[Problem to work on]: From the records below, transcribe only the lines running from the one with "(hw : s.pooled" through the one with "(h5 : (s.unit". Keep both of those end lines.

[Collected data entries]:
============

-- ==== Sys2Proof/Laws/Works.lean ====
section
/-! SUPPORT. What the operations of an event can do: the small changes they are made of, and that each operation is made of these. A property that every small change keeps is kept by every operation. -/

namespace Sys2Proof.Machine

/-! ## The small changes -/

/-- A pool that has the link table's canonical form if another has it, over the same sweep. -/
def Pool.Kept (P Q : Pool) : Prop :=
  Q.swept = P.swept ∧
    (Table.wf (sweptEntry P.swept) P.links = true → Table.wf (sweptEntry P.swept) Q.links = true)

/-- The reservations and the assembly records agree (R36). -/
def State.pooled (s : State) : Prop := s.reservedWhole ∧ s.assembliesWhole

/-- A record that is neither ADMITTING nor ASSEMBLING. -/
def Assembly.idles (a : Assembly) : Prop := a.state ≠ .admitting ∧ a.state ≠ .assembling

/-- One small change of an event that leaves the port's inbound side, its state and the device state as they are. -/
inductive Work : State → State → Prop
  | flow (s f e) : Work s (s.setFlow f e)
  | slot (s S v) : Work s (s.setSlot S v)
  | asm (s : State) (p : PortId) (v : Assembly) (P : Pool) (h : s.pool.Kept P)
      (hw : s.pooled → ((s.setPool P).setAsm p v).pooled) (hi : (s.asm p).idles → v.idles) :
      Work s ((s.setPool P).setAsm p v)
  | del (s p v) : Work s (s.setDel p v)
  | holdNew (s : State) (p : PortId) (v : Hold)
      (h : v.state ≠ .empty → ∀ q, (s.hold q).state ≠ .empty → (s.hold q).flow ≠ v.flow) : Work s (s.setHold p v)
  | holdSame (s : State) (p : PortId) (v : Hold)
      (h : v.state ≠ .empty → (s.hold p).state ≠ .empty ∧ v.flow = (s.hold p).flow) : Work s (s.setHold p v)
  | list (s p c v) : Work s (s.setReadyList p c v)
  | unit (s : State) (p : PortId) (u : PortUnit) (h1 : u.state = (s.unit p).state)
      (h2 : u.lastFault = (s.unit p).lastFault) (h3 : u.inbound = (s.unit p).inbound)
      (h4 : u.inboundCredits = (s.unit p).inboundCredits)
      (h5 : (s.unit p).state ≠ .up → u.outbound = (s.unit p).outbound ∨ u.outbound = []) : Work s (s.setUnit p u)
  | pool (s : State) (P : Pool) (h : s.pool.Kept P) (hr : P.reserved = s.pool.reserved) (hf : s.pool.free ≤ P.free) :
      Work s (s.setPool P)
  | mem (s m) : Work s (s.setMem m)
  | gathered (s : State) (m n) : Work s { s with mem := m, handed := n }
  | mgmt (s : State) (m : Management) (h : m.device = s.mgmt.device) : Work s (s.setMgmt m)
  | retry (s : State) (b) : Work s { s with retryDue := b }
  | hand (s : State) (S) : Work s { s with hand := S }
  | count (s : State) (n) (h : n ≤ s.pinnedOrHeld ∨ n ≤ 48) : Work s { s with pinnedOrHeld := n }
  | miss (s : State) (q) (h : q.length ≤ s.missWait.length ∨ q.length ≤ 16) : Work s { s with missWait := q }
  | link (s : State) (q) : Work s { s with linkWait := q }
  | sram (s a w) : Work s (s.writeSram a w)

/-! ## The reservations -/

/-- A state with the same records in the same device state, as much reserved and no less free. -/
theorem State.pooled_of_same {s t : State} (h : s.pooled) (ha : t.asms = s.asms)
    (hd : t.mgmt.device = s.mgmt.device) (hr : t.pool.reserved = s.pool.reserved) (hf : s.pool.free ≤ t.pool.free) :
    t.pooled := by
  have e : ∀ p, t.asm p = s.asm p := fun p => by unfold State.asm; rw [ha]
  refine ⟨⟨?_, by rw [hr]; exact Nat.le_trans h.1.2 hf⟩, fun p => ?_⟩
  · simp only [e, hr]; exact h.1.1
  · rw [e, hd]; exact h.2 p

/-- The sum over the records when one of them changes. -/
theorem State.reservations_setAsm (s : State) (p : PortId) (v : Assembly) :
    (allPorts.map (fun q => ((s.setAsm p v).asm q).reservation)).sum + (s.asm p).reservation =
      (allPorts.map (fun q => (s.asm q).reservation)).sum + v.reservation := by
  fin_cases p <;> simp [allPorts, State.asm_setAsm] <;> omega

/-- A record and the pool change together: what the pool reserves follows what the record holds. -/
theorem State.pooled_setAsm {s : State} {p : PortId} {v : Assembly} {P : Pool} (h : s.pooled)
    (hr : P.reserved + (s.asm p).reservation = s.pool.reserved + v.reservation) (hf : P.reserved ≤ P.free)
    (hv : v.whole s.mgmt.device) : ((s.setPool P).setAsm p v).pooled := by
  have e := State.reservations_setAsm (s.setPool P) p v
  have e0 := h.1.1
  refine ⟨⟨?_, hf⟩, fun q => ?_⟩
  · simp only [State.pool_setAsm, State.pool_setPool, State.asm_setPool] at e ⊢
    omega
  · rw [State.asm_setAsm]
    split
    · exact hv
    · exact h.2 q

theorem Assembly.idles_initial : Assembly.initial.idles := ⟨by decide, by decide⟩

/-- Any number of small changes, one after another. -/
def Works : State → State → Prop := Relation.ReflTransGen Work

theorem Works.refl (s : State) : Works s s := Relation.ReflTransGen.refl

theorem Works.trans {s t u : State} (h : Works s t) (k : Works t u) : Works s u := Relation.ReflTransGen.trans h k

theorem Works.tail {s t u : State} (h : Works s t) (k : Work t u) : Works s u := Relation.ReflTransGen.tail h k

/-- What every small change keeps, any number of them keep. -/
theorem Works.keeps {s t : State} (P : State → Prop) (step : ∀ a b, Work a b → P a → P b) (h : Works s t) (hs : P s) :
    P t := by
  induction h with
  | refl => exact hs
  | tail _ k ih => exact step _ _ k ih

variable {s t : State}

theorem Works.setFlow {f e} (h : Works s t) : Works s (t.setFlow f e) := h.tail (.flow _ _ _)
theorem Works.setSlot {S v} (h : Works s t) : Works s (t.setSlot S v) := h.tail (.slot _ _ _)
/-- A record changes and still holds as much of the reserved count. -/
theorem Works.setAsm {p} {v : Assembly} (h : Works s t)
    (hr : (t.asm p).whole t.mgmt.device → v.reservation = (t.asm p).reservation ∧ v.whole t.mgmt.device)
    (hi : (t.asm p).idles → v.idles) : Works s (t.setAsm p v) :=
  h.tail (.asm t p v t.pool ⟨rfl, id⟩
    (fun w => State.pooled_setAsm w (by rw [(hr (w.2 p)).1]) w.1.2 (hr (w.2 p)).2) hi)
/-- A record changes in its gap timer and its count of writes. -/
theorem Works.setAsmAside {p} {v : Assembly} (h : Works s t)
    (hv : v = { t.asm p with gapTimer := v.gapTimer, writesOutstanding := v.writesOutstanding }) :
    Works s (t.setAsm p v) := by
  rw [hv]; exact h.setAsm (fun w => ⟨rfl, w⟩) id
/-- A record that is neither before nor after a change an assembly. -/
theorem Works.setAsmIdle {p} {v : Assembly} (h : Works s t) (h0 : (t.asm p).state ≠ .assembling) (hv : v.idles) :
    Works s (t.setAsm p v) :=
  h.setAsm (fun _ => ⟨by simp [Assembly.reservation, h0, hv.2], by simp [Assembly.whole, hv.1, hv.2]⟩) (fun _ => hv)
theorem Works.setDel {p v} (h : Works s t) : Works s (t.setDel p v) := h.tail (.del _ _ _)
theorem Works.setReadyList {p c v} (h : Works s t) : Works s (t.setReadyList p c v) := h.tail (.list _ _ _ _)
theorem Works.setMem {m} (h : Works s t) : Works s (t.setMem m) := h.tail (.mem _ _)
theorem Works.dueRetry (h : Works s t) : Works s t.dueRetry := h.tail (.retry _ _)
theorem Works.clearHold {p} (h : Works s t) : Works s (t.setHold p Hold.initial) :=
  h.tail (.holdSame _ _ _ (fun k => absurd rfl k))
theorem Works.linkWaitIs {q} (h : Works s t) : Works s { t with linkWait := q } := h.tail (.link _ _)
theorem Works.countFalls (h : Works s t) : Works s { t with pinnedOrHeld := t.pinnedOrHeld - 1 } :=
  h.tail (.count _ _ (Or.inl (Nat.sub_le _ _)))
theorem Works.writeSram {a w} (h : Works s t) : Works s (t.writeSram a w) := h.tail (.sram _ _ _)

theorem Works.foldl {α : Type} (f : State → α → State) (hf : ∀ {u : State} (x : α), Works s u → Works s (f u x))
    (l : List α) (h : Works s t) : Works s (l.foldl f t) := by
  induction l generalizing t with
  | nil => exact h
  | cons x l ih => exact ih (hf x h)

theorem Works.ite {c : Prop} [Decidable c] {a b : State} (ha : Works s a) (hb : Works s b) :
    Works s (if c then a else b) := by split <;> assumption

/-! ## Pools -/

theorem Pool.Kept.refl (P : Pool) : P.Kept P := ⟨rfl, id⟩

theorem Pool.Kept.trans {P Q R : Pool} (h : P.Kept Q) (k : Q.Kept R) : P.Kept R := by
  refine ⟨k.1.trans h.1, fun w => ?_⟩
  have := k.2 (by rw [h.1]; exact h.2 w)
  rwa [h.1] at this

theorem Pool.Kept.scalars {P Q : Pool} (Q' : Pool) (h : P.Kept Q) (h1 : Q'.swept = Q.swept) (h2 : Q'.links = Q.links) :
    P.Kept Q' := by
  refine ⟨h1.trans h.1, fun w => ?_⟩
  rw [h2]; exact h.2 w

theorem Pool.kept_setLink (P : Pool) (n : Nat) (e : LinkEntry) : P.Kept (P.setLink n e) :=
  ⟨rfl, fun w => Table.wf_put (sweptEntry P.swept) P.links n e w⟩

theorem Pool.kept_setNext (P : Pool) (n k : Nat) : P.Kept (P.setNext n k) := P.kept_setLink _ _

theorem Pool.kept_join (P : Pool) (a b : Nat) : P.Kept (P.join a b) := by
  unfold Pool.join; split
  · exact .refl P
  · exact P.kept_setNext _ _

theorem Pool.kept_release (P : Pool) (a b n : Nat) : P.Kept (P.release a b n) := by
  unfold Pool.release; split
  · exact .refl P
  · dsimp only
    refine Pool.Kept.scalars (Q := if (P.setNext b 0).freeHead = 0 then { P.setNext b 0 with freeHead := a }
      else (P.setNext b 0).setNext (P.setNext b 0).freeTail a) _ ?_ rfl rfl
    split
    · exact .scalars _ (P.kept_setNext _ _) rfl rfl
    · exact (P.kept_setNext _ _).trans (Pool.kept_setNext _ _ _)

theorem Pool.kept_allocate (P : Pool) (len k : Nat) : P.Kept (P.allocate len k) := by
  unfold Pool.allocate; dsimp only
  refine Pool.Kept.trans (Pool.Kept.scalars _ (Pool.Kept.refl P) ?_ ?_) (Pool.kept_setLink _ _ _)
  · dsimp only; split <;> rfl
  · dsimp only; split <;> rfl

theorem Works.setPool {P : Pool} (h : Works s t) (k : t.pool.Kept P) (hr : P.reserved = t.pool.reserved)
    (hf : t.pool.free ≤ P.free) : Works s (t.setPool P) := h.tail (.pool _ _ k hr hf)

/-- A pool whose link table is the same. -/
theorem Works.poolScalars {P : Pool} (h : Works s t) (h1 : P.swept = t.pool.swept) (h2 : P.links = t.pool.links)
    (hr : P.reserved = t.pool.reserved) (hf : P.free = t.pool.free) :
    Works s (t.setPool P) := h.setPool (.scalars _ (.refl _) h1 h2) hr (Nat.le_of_eq hf.symm)

/-! ## Port units: the outbound side keeps the inbound side -/

/-- A port unit with the same state, last fault, inbound buffer and inbound credits. -/
def PortUnit.SameInbound (u v : PortUnit) : Prop :=
  v.state = u.state ∧ v.lastFault = u.lastFault ∧ v.inbound = u.inbound ∧ v.inboundCredits = u.inboundCredits

theorem PortUnit.SameInbound.refl (u : PortUnit) : u.SameInbound u := ⟨rfl, rfl, rfl, rfl⟩

theorem PortUnit.SameInbound.trans {u v w : PortUnit} (h : u.SameInbound v) (k : v.SameInbound w) : u.SameInbound w :=
  ⟨k.1.trans h.1, k.2.1.trans h.2.1, k.2.2.1.trans h.2.2.1, k.2.2.2.trans h.2.2.2⟩

theorem PortUnit.sameInbound_placeOne {u v : PortUnit} (h : u.placeOneNotice = some v) : u.SameInbound v := by
  unfold PortUnit.placeOneNotice at h
  split at h
  · simp only [Option.some.injEq] at h; subst h; exact ⟨rfl, rfl, rfl, rfl⟩
  · split at h
    · simp only [Option.some.injEq] at h; subst h; exact ⟨rfl, rfl, rfl, rfl⟩
    · split at h
      · simp at h
      · simp only [Option.some.injEq] at h; subst h; exact ⟨rfl, rfl, rfl, rfl⟩

theorem PortUnit.sameInbound_placeNotices (n : Nat) (u : PortUnit) : u.SameInbound (u.placeNotices n) := by
  induction n generalizing u with
  | zero => exact .refl u
  | succ n ih =>
    unfold PortUnit.placeNotices
    split
    · split
      · next h => exact (PortUnit.sameInbound_placeOne h).trans (ih _)
      · exact .refl u
    · exact .refl u

theorem PortUnit.sameInbound_noticesPlaced (u : PortUnit) : u.SameInbound u.noticesPlaced :=
  PortUnit.sameInbound_placeNotices _ u

theorem PortUnit.sameInbound_displaced (u : PortUnit) : u.SameInbound u.displaced := by
  unfold PortUnit.displaced; split <;> exact ⟨rfl, rfl, rfl, rfl⟩

theorem PortUnit.sameInbound_place (m : OutMsg) (u : PortUnit) : u.SameInbound (u.place m) := by
  unfold PortUnit.place
  split
  · exact .refl u
  · split
    · exact ⟨rfl, rfl, rfl, rfl⟩
    · exact (u.sameInbound_displaced.trans ⟨rfl, rfl, rfl, rfl⟩).trans (PortUnit.sameInbound_noticesPlaced _)

theorem PortUnit.sameInbound_raise (n : Notice) (u : PortUnit) : u.SameInbound (u.raise n) := by
  unfold PortUnit.raise
  split
  · exact .refl u
  · split
    · exact PortUnit.SameInbound.trans ⟨rfl, rfl, rfl, rfl⟩ (PortUnit.sameInbound_noticesPlaced _)
    · exact PortUnit.SameInbound.trans ⟨rfl, rfl, rfl, rfl⟩ (PortUnit.sameInbound_noticesPlaced _)
    · split
      · exact PortUnit.SameInbound.trans ⟨rfl, rfl, rfl, rfl⟩ (PortUnit.sameInbound_noticesPlaced _)
      · exact PortUnit.SameInbound.trans ⟨rfl, rfl, rfl, rfl⟩ (PortUnit.sameInbound_noticesPlaced _)

theorem PortUnit.sameInbound_currentEnded (u : PortUnit) (r : TagId) : u.SameInbound (u.currentEnded r) := by
  unfold PortUnit.currentEnded; split <;> exact ⟨rfl, rfl, rfl, rfl⟩

/-- A port unit with the same inbound side, to whose outbound queue nothing has come unless the port is UP. -/
def PortUnit.Kept (u v : PortUnit) : Prop :=
  u.SameInbound v ∧ (u.state ≠ .up → v.outbound = u.outbound ∨ v.outbound = [])

theorem PortUnit.Kept.trans {u v w : PortUnit} (h : u.Kept v) (k : v.Kept w) : u.Kept w := by
  refine ⟨h.1.trans k.1, fun hu => ?_⟩
  have hv : v.state ≠ .up := by rw [h.1.1]; exact hu
  rcases k.2 hv with e | e
  · rw [e]; exact h.2 hu
  · exact Or.inr e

============

[Response below]:
      (hw : s.pooled → ((s.setPool P).setAsm p v).pooled) (hi : (s.asm p).idles → v.idles) :
      Work s ((s.setPool P).setAsm p v)
  | del (s p v) : Work s (s.setDel p v)
  | holdNew (s : State) (p : PortId) (v : Hold)
      (h : v.state ≠ .empty → ∀ q, (s.hold q).state ≠ .empty → (s.hold q).flow ≠ v.flow) : Work s (s.setHold p v)
  | holdSame (s : State) (p : PortId) (v : Hold)
      (h : v.state ≠ .empty → (s.hold p).state ≠ .empty ∧ v.flow = (s.hold p).flow) : Work s (s.setHold p v)
  | list (s p c v) : Work s (s.setReadyList p c v)
  | unit (s : State) (p : PortId) (u : PortUnit) (h1 : u.state = (s.unit p).state)
      (h2 : u.lastFault = (s.unit p).lastFault) (h3 : u.inbound = (s.unit p).inbound)
      (h4 : u.inboundCredits = (s.unit p).inboundCredits)
      (h5 : (s.unit p).state ≠ .up → u.outbound = (s.unit p).outbound ∨ u.outbound = []) : Work s (s.setUnit p u)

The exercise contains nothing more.